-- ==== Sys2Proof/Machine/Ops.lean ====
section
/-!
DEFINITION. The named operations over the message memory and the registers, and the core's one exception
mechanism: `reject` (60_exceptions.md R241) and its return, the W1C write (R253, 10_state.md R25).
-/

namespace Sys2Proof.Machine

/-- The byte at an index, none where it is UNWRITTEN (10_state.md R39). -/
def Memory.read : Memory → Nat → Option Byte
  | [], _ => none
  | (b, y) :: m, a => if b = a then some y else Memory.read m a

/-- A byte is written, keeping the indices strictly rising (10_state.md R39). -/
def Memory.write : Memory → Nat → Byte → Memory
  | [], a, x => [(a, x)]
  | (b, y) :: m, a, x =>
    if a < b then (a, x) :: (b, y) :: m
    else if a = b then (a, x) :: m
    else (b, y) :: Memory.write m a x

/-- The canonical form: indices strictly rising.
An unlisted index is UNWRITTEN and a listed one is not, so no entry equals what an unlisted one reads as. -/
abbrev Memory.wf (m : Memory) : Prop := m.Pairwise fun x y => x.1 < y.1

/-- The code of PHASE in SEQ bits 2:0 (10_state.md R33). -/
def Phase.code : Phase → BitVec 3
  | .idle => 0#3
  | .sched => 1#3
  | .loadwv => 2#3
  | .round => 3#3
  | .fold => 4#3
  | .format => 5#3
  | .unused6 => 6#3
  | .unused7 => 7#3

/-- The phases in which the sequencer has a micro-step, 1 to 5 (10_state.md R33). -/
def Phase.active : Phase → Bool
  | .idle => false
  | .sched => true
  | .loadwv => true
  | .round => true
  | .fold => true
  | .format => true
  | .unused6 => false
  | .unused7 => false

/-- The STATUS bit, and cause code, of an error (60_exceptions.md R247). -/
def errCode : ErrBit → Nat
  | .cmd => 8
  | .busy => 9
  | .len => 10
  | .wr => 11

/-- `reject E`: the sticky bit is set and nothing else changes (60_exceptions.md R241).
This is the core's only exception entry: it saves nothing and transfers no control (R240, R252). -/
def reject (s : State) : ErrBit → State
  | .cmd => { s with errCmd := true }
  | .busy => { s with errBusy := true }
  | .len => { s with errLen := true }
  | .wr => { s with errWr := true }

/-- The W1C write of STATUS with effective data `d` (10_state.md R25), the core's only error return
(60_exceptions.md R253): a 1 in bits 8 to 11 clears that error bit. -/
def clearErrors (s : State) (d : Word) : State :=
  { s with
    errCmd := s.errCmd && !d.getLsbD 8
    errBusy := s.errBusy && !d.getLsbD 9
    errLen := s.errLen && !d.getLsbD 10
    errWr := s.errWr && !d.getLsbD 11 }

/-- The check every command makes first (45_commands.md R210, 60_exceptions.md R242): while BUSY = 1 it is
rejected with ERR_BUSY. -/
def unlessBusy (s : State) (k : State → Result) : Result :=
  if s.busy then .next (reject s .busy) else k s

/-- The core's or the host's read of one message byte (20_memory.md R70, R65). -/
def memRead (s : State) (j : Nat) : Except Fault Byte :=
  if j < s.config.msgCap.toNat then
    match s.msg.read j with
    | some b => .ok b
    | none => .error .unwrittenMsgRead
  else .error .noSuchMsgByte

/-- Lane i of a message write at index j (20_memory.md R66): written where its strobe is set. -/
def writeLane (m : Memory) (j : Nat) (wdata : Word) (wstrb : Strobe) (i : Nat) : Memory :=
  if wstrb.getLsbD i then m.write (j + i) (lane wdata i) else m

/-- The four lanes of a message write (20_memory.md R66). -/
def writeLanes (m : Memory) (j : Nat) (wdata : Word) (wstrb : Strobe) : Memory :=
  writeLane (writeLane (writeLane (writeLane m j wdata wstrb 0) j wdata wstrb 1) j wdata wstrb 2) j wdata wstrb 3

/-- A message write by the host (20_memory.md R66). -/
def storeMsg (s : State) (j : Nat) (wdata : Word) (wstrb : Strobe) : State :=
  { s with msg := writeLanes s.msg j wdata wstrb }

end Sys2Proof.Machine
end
--
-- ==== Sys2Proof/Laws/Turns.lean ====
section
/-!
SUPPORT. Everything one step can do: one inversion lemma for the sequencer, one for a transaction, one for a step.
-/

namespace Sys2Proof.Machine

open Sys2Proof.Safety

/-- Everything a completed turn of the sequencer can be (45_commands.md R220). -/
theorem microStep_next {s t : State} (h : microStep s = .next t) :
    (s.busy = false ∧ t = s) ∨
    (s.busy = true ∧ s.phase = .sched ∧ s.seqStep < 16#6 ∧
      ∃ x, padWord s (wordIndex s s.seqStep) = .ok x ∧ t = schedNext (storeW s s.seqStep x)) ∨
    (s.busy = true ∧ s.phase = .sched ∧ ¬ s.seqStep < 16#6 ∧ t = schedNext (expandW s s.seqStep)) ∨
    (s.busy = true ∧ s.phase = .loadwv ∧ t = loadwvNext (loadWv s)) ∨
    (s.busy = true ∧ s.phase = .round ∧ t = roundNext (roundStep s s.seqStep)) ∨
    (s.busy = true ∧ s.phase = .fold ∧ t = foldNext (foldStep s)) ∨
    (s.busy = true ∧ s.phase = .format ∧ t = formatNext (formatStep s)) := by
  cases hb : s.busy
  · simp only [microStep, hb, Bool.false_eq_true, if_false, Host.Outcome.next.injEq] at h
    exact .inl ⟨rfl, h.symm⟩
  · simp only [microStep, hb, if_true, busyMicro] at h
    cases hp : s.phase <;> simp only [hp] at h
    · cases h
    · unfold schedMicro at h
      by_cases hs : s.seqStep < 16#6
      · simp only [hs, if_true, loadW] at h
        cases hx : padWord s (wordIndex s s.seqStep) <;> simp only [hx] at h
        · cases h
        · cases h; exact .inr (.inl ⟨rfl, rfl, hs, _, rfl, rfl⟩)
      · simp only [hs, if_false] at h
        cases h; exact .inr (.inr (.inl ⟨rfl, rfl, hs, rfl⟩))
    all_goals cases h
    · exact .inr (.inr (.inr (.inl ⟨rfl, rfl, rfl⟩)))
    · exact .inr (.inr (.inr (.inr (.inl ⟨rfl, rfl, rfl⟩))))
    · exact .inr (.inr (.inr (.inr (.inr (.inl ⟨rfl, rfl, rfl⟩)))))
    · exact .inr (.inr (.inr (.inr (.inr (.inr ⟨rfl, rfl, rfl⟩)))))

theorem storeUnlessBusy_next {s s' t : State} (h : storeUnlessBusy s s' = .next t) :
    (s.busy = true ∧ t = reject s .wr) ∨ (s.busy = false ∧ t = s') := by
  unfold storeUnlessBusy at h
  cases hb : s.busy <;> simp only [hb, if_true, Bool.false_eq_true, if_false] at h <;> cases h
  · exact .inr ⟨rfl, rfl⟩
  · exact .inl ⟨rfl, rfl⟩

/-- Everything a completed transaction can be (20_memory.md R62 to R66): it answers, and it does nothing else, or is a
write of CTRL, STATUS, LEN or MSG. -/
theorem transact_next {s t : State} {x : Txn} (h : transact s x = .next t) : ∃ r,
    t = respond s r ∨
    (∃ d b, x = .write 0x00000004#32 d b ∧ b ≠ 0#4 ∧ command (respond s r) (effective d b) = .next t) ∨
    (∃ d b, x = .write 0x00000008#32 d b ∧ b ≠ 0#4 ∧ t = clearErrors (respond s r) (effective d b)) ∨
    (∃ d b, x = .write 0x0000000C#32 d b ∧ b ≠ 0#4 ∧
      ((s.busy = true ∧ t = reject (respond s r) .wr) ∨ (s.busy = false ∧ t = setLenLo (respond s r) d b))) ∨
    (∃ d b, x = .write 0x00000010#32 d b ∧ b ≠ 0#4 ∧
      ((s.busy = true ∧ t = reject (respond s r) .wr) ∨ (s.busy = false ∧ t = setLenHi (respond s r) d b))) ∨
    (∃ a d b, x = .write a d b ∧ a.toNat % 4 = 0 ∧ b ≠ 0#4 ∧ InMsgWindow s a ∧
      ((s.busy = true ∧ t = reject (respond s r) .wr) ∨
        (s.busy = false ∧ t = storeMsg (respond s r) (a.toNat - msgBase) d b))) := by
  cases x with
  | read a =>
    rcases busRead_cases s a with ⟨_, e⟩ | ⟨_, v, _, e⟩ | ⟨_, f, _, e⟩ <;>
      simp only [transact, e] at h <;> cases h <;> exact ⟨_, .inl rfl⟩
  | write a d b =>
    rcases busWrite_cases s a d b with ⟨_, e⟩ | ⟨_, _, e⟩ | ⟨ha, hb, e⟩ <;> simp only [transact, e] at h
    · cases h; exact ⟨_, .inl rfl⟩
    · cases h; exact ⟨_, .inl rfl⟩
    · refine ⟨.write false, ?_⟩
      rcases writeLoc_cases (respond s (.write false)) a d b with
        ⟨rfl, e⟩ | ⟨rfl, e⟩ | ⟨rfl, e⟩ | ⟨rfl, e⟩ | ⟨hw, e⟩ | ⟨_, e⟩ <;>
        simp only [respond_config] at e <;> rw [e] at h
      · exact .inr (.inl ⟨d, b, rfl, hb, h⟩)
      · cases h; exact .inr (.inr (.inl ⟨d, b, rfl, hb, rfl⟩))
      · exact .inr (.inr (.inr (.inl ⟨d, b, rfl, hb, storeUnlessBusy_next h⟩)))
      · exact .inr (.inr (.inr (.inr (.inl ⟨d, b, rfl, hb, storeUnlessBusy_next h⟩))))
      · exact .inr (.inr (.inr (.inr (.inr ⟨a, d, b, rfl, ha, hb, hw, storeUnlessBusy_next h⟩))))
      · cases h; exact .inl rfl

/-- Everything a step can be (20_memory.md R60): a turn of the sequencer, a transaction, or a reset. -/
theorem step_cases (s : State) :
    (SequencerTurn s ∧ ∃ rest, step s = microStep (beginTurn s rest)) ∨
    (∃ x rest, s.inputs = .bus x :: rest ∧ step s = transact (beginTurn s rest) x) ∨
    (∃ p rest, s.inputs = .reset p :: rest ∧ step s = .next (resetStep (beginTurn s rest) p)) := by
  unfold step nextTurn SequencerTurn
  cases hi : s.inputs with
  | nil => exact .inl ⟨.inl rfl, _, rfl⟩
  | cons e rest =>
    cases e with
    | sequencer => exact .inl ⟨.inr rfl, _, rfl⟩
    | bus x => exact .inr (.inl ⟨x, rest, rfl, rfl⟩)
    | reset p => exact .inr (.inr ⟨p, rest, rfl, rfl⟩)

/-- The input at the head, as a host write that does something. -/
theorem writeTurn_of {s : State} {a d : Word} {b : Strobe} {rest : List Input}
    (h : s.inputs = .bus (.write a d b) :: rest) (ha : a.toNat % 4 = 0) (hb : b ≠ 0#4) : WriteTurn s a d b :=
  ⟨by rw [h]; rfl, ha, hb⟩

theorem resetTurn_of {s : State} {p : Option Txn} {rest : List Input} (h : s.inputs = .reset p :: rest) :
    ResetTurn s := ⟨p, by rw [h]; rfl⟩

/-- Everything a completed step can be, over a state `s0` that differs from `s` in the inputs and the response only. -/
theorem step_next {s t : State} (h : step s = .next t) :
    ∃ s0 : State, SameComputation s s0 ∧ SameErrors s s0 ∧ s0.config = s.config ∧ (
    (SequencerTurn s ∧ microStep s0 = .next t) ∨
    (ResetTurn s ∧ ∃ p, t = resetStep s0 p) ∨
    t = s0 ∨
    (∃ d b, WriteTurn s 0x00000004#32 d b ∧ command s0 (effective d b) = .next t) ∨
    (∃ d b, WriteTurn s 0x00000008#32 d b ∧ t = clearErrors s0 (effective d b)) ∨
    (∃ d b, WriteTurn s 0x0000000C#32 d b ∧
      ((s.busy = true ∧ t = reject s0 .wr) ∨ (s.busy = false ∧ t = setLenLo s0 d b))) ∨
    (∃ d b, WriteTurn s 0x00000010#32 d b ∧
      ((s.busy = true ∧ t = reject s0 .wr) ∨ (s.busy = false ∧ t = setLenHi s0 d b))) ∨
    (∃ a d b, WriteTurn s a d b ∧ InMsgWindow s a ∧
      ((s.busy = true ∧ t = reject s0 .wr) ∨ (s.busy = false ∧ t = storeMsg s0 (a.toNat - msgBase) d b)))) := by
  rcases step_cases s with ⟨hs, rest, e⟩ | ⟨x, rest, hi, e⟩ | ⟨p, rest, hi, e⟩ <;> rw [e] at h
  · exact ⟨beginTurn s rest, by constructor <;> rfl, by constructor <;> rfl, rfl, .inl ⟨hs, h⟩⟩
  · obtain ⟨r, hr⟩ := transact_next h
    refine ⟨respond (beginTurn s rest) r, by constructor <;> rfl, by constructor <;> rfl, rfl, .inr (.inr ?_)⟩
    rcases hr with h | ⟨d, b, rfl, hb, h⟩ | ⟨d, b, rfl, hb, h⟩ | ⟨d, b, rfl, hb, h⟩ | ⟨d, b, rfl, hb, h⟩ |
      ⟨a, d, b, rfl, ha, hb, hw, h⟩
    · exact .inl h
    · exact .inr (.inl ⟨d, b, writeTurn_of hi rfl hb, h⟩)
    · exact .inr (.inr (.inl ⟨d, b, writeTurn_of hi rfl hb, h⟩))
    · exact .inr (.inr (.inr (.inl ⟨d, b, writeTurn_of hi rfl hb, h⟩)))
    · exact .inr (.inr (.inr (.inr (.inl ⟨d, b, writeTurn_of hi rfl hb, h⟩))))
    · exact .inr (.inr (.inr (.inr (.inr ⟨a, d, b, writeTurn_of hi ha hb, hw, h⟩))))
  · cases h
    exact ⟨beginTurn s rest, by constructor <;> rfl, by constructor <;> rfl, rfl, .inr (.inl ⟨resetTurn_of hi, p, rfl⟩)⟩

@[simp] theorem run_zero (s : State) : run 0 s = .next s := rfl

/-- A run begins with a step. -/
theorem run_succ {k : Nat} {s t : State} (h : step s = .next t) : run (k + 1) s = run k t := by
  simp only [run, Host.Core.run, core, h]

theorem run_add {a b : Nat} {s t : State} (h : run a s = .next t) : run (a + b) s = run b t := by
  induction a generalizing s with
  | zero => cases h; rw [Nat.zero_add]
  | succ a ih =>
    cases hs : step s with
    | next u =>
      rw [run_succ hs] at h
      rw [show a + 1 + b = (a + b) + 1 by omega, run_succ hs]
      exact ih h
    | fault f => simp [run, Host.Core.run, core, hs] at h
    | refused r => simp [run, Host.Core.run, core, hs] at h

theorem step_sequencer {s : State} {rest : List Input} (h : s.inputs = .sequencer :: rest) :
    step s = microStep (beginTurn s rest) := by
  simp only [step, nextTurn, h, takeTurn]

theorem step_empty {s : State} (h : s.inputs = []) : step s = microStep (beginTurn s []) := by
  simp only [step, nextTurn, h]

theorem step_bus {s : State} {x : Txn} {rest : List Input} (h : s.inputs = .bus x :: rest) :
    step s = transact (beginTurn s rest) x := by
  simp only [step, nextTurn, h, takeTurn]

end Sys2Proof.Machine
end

**Task details:** For the lines above, output exactly those from the line containing "(.inr ⟨p, rest, rfl, rfl⟩)" through the line containing "(h : s.inputs = .reset", and skip the others.

**Solution:**
    | reset p => exact .inr (.inr ⟨p, rest, rfl, rfl⟩)

/-- The input at the head, as a host write that does something. -/
theorem writeTurn_of {s : State} {a d : Word} {b : Strobe} {rest : List Input}
    (h : s.inputs = .bus (.write a d b) :: rest) (ha : a.toNat % 4 = 0) (hb : b ≠ 0#4) : WriteTurn s a d b :=
  ⟨by rw [h]; rfl, ha, hb⟩

theorem resetTurn_of {s : State} {p : Option Txn} {rest : List Input} (h : s.inputs = .reset p :: rest) :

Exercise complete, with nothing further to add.